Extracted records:
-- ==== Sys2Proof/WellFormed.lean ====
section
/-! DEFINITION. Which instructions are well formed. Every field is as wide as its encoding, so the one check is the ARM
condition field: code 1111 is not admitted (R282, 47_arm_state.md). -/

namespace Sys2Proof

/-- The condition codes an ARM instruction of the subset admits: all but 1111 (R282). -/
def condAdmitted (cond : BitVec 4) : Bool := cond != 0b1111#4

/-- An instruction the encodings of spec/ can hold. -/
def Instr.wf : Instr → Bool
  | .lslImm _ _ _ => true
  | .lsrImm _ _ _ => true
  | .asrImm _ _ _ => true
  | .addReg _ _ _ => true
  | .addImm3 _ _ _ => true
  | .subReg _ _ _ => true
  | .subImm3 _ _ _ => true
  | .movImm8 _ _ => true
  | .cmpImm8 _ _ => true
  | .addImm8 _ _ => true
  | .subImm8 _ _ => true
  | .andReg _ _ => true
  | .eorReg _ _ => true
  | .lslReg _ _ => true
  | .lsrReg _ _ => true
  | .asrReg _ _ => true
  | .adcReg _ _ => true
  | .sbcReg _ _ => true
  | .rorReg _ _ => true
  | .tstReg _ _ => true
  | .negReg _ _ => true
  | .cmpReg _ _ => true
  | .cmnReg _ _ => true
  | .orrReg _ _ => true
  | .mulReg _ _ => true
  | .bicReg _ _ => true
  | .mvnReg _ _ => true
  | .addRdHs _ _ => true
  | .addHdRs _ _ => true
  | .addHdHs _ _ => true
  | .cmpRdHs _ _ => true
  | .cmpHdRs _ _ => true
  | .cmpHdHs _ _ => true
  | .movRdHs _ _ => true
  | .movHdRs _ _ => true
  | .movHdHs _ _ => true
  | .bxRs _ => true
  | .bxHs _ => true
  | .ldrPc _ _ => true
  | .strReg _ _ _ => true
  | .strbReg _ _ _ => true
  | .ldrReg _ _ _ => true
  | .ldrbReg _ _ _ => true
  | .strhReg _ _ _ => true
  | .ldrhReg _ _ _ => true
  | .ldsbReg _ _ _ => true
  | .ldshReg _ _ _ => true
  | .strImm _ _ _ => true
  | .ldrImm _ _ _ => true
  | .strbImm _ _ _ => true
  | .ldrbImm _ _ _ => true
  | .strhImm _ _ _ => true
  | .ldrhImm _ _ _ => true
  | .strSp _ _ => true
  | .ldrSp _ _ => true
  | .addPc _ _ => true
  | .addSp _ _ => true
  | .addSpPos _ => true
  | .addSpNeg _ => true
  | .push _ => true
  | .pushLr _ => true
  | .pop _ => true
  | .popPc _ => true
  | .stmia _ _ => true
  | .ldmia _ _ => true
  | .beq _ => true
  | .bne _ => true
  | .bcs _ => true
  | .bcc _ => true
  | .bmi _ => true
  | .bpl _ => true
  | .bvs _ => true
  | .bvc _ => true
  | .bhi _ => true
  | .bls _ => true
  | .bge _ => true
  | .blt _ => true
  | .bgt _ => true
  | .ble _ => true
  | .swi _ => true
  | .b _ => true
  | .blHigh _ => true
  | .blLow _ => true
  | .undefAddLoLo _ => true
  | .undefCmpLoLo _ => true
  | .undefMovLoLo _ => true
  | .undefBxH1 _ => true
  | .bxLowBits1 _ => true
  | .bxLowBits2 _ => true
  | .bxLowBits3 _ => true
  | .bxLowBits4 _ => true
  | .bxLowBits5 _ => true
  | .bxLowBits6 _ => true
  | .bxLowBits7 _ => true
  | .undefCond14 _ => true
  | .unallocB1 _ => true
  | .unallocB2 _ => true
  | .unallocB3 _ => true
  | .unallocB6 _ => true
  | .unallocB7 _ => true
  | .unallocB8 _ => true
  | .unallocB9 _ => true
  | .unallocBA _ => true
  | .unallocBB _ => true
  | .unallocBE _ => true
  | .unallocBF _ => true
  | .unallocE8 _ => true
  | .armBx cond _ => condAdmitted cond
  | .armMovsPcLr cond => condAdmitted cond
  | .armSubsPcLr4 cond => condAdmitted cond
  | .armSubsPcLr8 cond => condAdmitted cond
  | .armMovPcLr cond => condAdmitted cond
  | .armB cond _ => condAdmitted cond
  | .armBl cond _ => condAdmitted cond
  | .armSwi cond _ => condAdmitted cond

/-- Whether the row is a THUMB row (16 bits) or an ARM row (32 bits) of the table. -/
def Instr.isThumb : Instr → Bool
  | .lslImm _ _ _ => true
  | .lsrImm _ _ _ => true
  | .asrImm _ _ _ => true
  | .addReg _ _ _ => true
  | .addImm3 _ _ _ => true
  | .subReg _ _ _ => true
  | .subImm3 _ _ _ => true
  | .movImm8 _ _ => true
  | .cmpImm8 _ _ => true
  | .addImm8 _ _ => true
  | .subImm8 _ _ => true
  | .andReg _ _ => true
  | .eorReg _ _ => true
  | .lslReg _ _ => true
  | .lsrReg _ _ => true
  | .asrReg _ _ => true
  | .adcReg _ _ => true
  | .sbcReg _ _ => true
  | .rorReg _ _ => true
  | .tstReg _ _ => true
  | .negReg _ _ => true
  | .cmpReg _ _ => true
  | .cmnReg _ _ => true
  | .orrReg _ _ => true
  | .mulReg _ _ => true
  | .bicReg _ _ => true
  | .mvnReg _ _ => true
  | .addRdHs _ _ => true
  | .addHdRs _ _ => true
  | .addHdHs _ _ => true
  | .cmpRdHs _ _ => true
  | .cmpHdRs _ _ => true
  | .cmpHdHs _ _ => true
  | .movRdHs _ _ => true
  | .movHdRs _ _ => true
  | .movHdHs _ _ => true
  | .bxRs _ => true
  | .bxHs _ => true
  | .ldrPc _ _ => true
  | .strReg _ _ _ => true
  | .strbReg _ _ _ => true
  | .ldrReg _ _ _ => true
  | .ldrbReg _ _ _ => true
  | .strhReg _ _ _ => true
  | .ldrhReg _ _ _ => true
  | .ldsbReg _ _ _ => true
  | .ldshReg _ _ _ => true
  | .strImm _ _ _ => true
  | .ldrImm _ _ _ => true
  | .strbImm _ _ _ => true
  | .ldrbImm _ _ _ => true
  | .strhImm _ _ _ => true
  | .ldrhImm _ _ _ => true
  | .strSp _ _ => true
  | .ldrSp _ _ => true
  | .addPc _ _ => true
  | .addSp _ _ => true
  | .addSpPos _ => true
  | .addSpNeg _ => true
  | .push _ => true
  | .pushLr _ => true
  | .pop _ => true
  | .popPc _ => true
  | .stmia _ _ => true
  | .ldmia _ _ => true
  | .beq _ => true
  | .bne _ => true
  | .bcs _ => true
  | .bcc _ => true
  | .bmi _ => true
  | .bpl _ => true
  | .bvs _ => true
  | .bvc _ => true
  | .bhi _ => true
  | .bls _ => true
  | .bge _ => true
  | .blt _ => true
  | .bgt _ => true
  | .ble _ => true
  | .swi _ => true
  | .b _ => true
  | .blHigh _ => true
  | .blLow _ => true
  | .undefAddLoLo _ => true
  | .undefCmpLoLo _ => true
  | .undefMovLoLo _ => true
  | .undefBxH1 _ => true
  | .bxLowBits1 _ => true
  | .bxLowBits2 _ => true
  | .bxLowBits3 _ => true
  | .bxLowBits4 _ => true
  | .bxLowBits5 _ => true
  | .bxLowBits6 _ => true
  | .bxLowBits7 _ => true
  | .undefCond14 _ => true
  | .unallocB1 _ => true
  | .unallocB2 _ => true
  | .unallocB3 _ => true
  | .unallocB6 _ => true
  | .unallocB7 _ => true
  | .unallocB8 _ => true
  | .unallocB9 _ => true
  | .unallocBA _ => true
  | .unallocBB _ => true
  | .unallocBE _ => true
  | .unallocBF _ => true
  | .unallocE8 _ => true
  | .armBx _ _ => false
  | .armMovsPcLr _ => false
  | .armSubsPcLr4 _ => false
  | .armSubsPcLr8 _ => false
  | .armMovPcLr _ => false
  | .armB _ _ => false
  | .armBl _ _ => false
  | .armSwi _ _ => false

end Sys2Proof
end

==

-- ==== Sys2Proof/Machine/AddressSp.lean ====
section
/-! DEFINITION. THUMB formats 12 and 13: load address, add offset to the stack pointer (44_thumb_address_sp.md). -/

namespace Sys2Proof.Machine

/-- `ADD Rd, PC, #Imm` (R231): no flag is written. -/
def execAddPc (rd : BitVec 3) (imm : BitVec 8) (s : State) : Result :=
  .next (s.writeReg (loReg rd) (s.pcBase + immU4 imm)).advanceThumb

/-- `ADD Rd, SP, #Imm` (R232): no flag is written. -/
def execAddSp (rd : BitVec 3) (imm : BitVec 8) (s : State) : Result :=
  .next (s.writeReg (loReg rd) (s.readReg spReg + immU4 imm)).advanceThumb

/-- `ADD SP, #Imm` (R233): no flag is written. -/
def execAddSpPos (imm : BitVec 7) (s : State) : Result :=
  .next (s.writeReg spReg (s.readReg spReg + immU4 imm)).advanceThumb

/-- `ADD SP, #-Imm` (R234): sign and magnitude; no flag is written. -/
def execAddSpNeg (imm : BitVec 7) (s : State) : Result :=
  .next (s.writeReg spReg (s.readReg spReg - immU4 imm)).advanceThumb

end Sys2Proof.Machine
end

--

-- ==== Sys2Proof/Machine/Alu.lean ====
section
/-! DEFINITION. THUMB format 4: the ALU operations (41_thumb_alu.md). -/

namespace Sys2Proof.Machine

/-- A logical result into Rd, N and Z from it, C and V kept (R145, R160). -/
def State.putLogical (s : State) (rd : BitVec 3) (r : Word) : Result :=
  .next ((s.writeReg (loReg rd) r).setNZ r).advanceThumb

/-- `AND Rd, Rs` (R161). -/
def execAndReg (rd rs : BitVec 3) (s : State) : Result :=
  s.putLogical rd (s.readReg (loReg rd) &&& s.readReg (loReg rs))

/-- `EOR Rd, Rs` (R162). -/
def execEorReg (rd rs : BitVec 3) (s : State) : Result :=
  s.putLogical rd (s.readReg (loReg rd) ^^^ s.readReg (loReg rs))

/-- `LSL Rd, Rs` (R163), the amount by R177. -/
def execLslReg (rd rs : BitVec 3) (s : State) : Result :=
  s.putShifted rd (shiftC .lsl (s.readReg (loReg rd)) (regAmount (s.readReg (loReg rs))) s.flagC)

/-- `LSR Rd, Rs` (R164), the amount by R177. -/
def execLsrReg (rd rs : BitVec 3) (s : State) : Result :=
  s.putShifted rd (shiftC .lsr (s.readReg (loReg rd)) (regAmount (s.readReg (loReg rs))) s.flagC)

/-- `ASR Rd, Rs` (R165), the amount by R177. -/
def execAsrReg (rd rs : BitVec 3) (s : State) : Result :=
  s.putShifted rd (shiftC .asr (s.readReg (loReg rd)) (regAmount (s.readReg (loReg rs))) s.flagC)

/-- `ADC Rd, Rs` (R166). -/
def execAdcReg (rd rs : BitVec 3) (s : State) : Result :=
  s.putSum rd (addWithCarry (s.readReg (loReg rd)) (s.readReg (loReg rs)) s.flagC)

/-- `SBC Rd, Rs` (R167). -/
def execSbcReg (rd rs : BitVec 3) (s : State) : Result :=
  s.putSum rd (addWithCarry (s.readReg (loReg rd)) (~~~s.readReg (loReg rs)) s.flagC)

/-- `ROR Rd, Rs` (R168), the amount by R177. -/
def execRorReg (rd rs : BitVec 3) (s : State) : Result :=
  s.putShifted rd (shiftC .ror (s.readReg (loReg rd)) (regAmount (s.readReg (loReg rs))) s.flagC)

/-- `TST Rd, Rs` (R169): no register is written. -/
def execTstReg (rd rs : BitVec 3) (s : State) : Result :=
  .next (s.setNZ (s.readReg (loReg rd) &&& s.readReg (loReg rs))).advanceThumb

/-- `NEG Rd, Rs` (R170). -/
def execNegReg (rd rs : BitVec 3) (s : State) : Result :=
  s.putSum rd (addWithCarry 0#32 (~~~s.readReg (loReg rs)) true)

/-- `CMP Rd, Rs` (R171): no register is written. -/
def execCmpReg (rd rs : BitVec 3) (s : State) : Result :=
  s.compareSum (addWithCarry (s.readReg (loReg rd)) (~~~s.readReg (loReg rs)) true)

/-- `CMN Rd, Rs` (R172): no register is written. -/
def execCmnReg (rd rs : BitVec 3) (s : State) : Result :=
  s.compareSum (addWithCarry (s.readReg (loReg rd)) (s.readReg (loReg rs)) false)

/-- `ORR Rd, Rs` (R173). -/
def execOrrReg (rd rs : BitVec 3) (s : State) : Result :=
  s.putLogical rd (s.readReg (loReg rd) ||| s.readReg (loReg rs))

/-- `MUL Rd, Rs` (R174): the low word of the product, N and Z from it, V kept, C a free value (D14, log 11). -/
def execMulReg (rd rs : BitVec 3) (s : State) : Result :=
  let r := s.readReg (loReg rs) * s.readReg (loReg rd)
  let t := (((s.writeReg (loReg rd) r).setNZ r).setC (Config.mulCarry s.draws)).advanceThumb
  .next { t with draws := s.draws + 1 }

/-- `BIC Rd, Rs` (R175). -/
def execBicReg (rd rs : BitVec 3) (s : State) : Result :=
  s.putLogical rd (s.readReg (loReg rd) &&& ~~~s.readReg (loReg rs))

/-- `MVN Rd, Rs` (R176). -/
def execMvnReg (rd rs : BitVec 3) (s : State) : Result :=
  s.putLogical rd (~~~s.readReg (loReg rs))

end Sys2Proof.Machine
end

Problem statement.
Check each line of the entries above for the word "spReg". List the ones that have it.

Solution for this problem.
  .next (s.writeReg (loReg rd) (s.readReg spReg + immU4 imm)).advanceThumb
  .next (s.writeReg spReg (s.readReg spReg + immU4 imm)).advanceThumb
  .next (s.writeReg spReg (s.readReg spReg - immU4 imm)).advanceThumb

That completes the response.